From the entries that follow, pick out all lines holding "crews".

▸ **INFORMATION GIVEN**:
===
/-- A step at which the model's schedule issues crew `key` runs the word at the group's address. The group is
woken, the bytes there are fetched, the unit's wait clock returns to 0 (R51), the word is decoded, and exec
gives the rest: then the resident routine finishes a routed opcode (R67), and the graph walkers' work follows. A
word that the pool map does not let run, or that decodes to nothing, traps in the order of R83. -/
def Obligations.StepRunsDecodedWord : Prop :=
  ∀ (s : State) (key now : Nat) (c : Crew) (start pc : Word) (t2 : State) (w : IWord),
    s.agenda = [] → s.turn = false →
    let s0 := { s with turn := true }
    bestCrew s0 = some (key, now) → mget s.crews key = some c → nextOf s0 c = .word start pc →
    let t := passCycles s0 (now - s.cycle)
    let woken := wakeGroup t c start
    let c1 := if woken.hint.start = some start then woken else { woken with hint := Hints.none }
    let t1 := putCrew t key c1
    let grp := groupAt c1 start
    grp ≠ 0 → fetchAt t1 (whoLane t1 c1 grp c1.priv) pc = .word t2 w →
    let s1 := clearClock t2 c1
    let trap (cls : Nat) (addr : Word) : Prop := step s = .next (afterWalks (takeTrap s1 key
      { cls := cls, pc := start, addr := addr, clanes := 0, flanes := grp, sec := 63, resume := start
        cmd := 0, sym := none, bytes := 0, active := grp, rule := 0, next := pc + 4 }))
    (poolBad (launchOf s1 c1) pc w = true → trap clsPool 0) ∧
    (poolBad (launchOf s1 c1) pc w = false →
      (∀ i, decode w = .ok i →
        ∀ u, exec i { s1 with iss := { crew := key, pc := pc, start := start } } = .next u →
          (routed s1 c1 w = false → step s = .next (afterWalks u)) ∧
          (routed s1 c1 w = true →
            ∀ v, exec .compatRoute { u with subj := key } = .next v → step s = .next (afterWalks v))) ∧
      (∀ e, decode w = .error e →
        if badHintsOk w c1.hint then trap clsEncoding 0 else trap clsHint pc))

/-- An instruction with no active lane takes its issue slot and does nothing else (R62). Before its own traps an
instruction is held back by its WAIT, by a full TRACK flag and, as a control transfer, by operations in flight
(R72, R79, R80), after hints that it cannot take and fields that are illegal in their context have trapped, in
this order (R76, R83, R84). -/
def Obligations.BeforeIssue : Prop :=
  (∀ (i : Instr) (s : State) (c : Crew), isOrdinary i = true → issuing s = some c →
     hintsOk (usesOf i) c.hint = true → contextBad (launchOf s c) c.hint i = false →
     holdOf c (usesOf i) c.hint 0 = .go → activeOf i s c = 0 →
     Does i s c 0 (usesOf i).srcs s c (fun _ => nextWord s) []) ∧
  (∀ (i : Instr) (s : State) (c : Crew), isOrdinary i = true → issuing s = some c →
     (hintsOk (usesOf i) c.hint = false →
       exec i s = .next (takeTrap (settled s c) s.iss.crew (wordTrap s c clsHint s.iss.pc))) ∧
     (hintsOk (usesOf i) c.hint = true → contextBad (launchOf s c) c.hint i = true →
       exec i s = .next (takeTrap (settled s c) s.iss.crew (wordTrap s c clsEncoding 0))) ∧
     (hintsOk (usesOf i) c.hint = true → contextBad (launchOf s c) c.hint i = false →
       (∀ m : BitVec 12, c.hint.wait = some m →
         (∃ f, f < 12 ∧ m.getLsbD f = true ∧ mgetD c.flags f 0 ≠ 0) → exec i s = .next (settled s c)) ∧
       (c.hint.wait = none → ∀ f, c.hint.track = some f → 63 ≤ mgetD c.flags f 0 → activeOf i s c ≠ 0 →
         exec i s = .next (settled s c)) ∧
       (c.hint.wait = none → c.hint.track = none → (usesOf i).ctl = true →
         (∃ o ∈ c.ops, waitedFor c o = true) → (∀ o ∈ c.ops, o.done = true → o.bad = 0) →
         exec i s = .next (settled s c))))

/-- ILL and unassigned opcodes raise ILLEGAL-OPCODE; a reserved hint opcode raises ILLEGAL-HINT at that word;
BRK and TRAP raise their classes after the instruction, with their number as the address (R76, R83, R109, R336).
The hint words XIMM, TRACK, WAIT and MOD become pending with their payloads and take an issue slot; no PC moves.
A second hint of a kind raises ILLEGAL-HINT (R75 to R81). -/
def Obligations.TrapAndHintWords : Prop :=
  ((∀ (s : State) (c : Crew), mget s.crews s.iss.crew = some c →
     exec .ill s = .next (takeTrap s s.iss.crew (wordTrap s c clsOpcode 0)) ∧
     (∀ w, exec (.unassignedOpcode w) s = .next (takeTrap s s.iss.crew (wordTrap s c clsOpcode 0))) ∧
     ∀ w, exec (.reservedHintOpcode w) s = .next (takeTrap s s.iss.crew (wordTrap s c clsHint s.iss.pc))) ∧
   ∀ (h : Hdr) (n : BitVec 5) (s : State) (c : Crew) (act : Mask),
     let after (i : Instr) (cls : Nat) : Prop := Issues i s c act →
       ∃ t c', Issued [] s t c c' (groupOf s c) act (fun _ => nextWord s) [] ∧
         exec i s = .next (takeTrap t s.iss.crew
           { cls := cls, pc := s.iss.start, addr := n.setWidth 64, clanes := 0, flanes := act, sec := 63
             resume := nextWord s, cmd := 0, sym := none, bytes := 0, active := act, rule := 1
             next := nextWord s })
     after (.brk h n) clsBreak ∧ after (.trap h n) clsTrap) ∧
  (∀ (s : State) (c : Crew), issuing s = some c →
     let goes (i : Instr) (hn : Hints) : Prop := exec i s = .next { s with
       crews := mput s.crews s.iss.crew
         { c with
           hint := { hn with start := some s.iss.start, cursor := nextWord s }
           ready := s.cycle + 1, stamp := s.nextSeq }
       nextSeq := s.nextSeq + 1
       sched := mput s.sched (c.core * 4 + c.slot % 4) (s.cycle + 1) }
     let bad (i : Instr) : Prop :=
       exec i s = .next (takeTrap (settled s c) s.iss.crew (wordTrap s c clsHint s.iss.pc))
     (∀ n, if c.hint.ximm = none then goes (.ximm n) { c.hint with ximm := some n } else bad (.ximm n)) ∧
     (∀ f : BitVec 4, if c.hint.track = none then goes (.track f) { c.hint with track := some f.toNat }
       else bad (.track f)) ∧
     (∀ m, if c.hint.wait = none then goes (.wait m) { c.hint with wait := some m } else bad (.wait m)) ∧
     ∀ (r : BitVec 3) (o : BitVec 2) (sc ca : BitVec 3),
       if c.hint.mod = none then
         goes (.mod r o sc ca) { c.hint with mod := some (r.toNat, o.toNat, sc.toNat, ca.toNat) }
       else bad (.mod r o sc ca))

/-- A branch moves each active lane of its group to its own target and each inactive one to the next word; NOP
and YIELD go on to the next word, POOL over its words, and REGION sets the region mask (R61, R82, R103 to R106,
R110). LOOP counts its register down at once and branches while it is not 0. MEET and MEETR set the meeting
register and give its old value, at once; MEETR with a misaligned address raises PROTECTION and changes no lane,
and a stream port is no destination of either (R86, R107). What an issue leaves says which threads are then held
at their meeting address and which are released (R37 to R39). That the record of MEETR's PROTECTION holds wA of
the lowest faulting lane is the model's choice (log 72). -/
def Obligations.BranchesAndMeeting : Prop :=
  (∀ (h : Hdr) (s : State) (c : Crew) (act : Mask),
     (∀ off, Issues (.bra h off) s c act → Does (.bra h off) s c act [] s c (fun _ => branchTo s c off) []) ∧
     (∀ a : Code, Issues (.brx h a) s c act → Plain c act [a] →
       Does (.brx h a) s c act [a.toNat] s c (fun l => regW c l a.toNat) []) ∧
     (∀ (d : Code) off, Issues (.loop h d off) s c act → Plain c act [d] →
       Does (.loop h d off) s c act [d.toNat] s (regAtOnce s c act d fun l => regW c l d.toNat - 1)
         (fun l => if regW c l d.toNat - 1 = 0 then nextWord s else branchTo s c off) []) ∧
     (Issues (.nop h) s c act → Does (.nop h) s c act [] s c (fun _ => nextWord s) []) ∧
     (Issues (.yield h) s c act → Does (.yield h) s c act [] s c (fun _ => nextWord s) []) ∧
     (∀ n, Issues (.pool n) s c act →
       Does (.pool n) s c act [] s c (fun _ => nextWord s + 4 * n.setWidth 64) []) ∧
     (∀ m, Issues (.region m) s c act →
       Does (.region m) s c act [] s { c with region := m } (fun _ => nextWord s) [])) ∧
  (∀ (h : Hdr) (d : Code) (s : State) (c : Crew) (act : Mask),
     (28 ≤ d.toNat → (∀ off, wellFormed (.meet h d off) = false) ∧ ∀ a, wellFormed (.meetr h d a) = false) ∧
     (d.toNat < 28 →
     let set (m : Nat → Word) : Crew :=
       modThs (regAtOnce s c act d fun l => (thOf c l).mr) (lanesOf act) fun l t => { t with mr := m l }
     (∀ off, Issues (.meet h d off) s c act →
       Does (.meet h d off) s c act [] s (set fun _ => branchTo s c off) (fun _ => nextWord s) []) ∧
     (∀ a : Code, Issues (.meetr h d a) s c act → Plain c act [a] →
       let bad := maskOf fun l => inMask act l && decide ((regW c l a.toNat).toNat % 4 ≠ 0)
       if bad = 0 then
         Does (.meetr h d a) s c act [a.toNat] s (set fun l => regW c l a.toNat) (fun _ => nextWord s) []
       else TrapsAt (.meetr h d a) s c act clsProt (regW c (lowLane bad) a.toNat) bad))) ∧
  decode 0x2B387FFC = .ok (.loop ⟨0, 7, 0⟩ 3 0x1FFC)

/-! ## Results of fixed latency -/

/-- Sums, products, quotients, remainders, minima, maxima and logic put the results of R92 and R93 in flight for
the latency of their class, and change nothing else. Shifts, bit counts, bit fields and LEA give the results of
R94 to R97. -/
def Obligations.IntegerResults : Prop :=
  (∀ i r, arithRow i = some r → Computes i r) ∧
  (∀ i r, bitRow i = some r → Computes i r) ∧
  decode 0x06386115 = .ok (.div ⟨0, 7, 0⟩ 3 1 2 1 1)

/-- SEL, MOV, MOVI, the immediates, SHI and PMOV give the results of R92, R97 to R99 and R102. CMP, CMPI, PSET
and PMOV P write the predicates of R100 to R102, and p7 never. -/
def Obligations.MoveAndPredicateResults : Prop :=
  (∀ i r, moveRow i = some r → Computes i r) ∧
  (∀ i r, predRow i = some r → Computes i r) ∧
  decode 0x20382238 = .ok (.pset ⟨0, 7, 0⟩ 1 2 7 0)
===
▸ **OUTPUT OF THE EXERCISE**:
    bestCrew s0 = some (key, now) → mget s.crews key = some c → nextOf s0 c = .word start pc →
  ((∀ (s : State) (c : Crew), mget s.crews s.iss.crew = some c →
       crews := mput s.crews s.iss.crew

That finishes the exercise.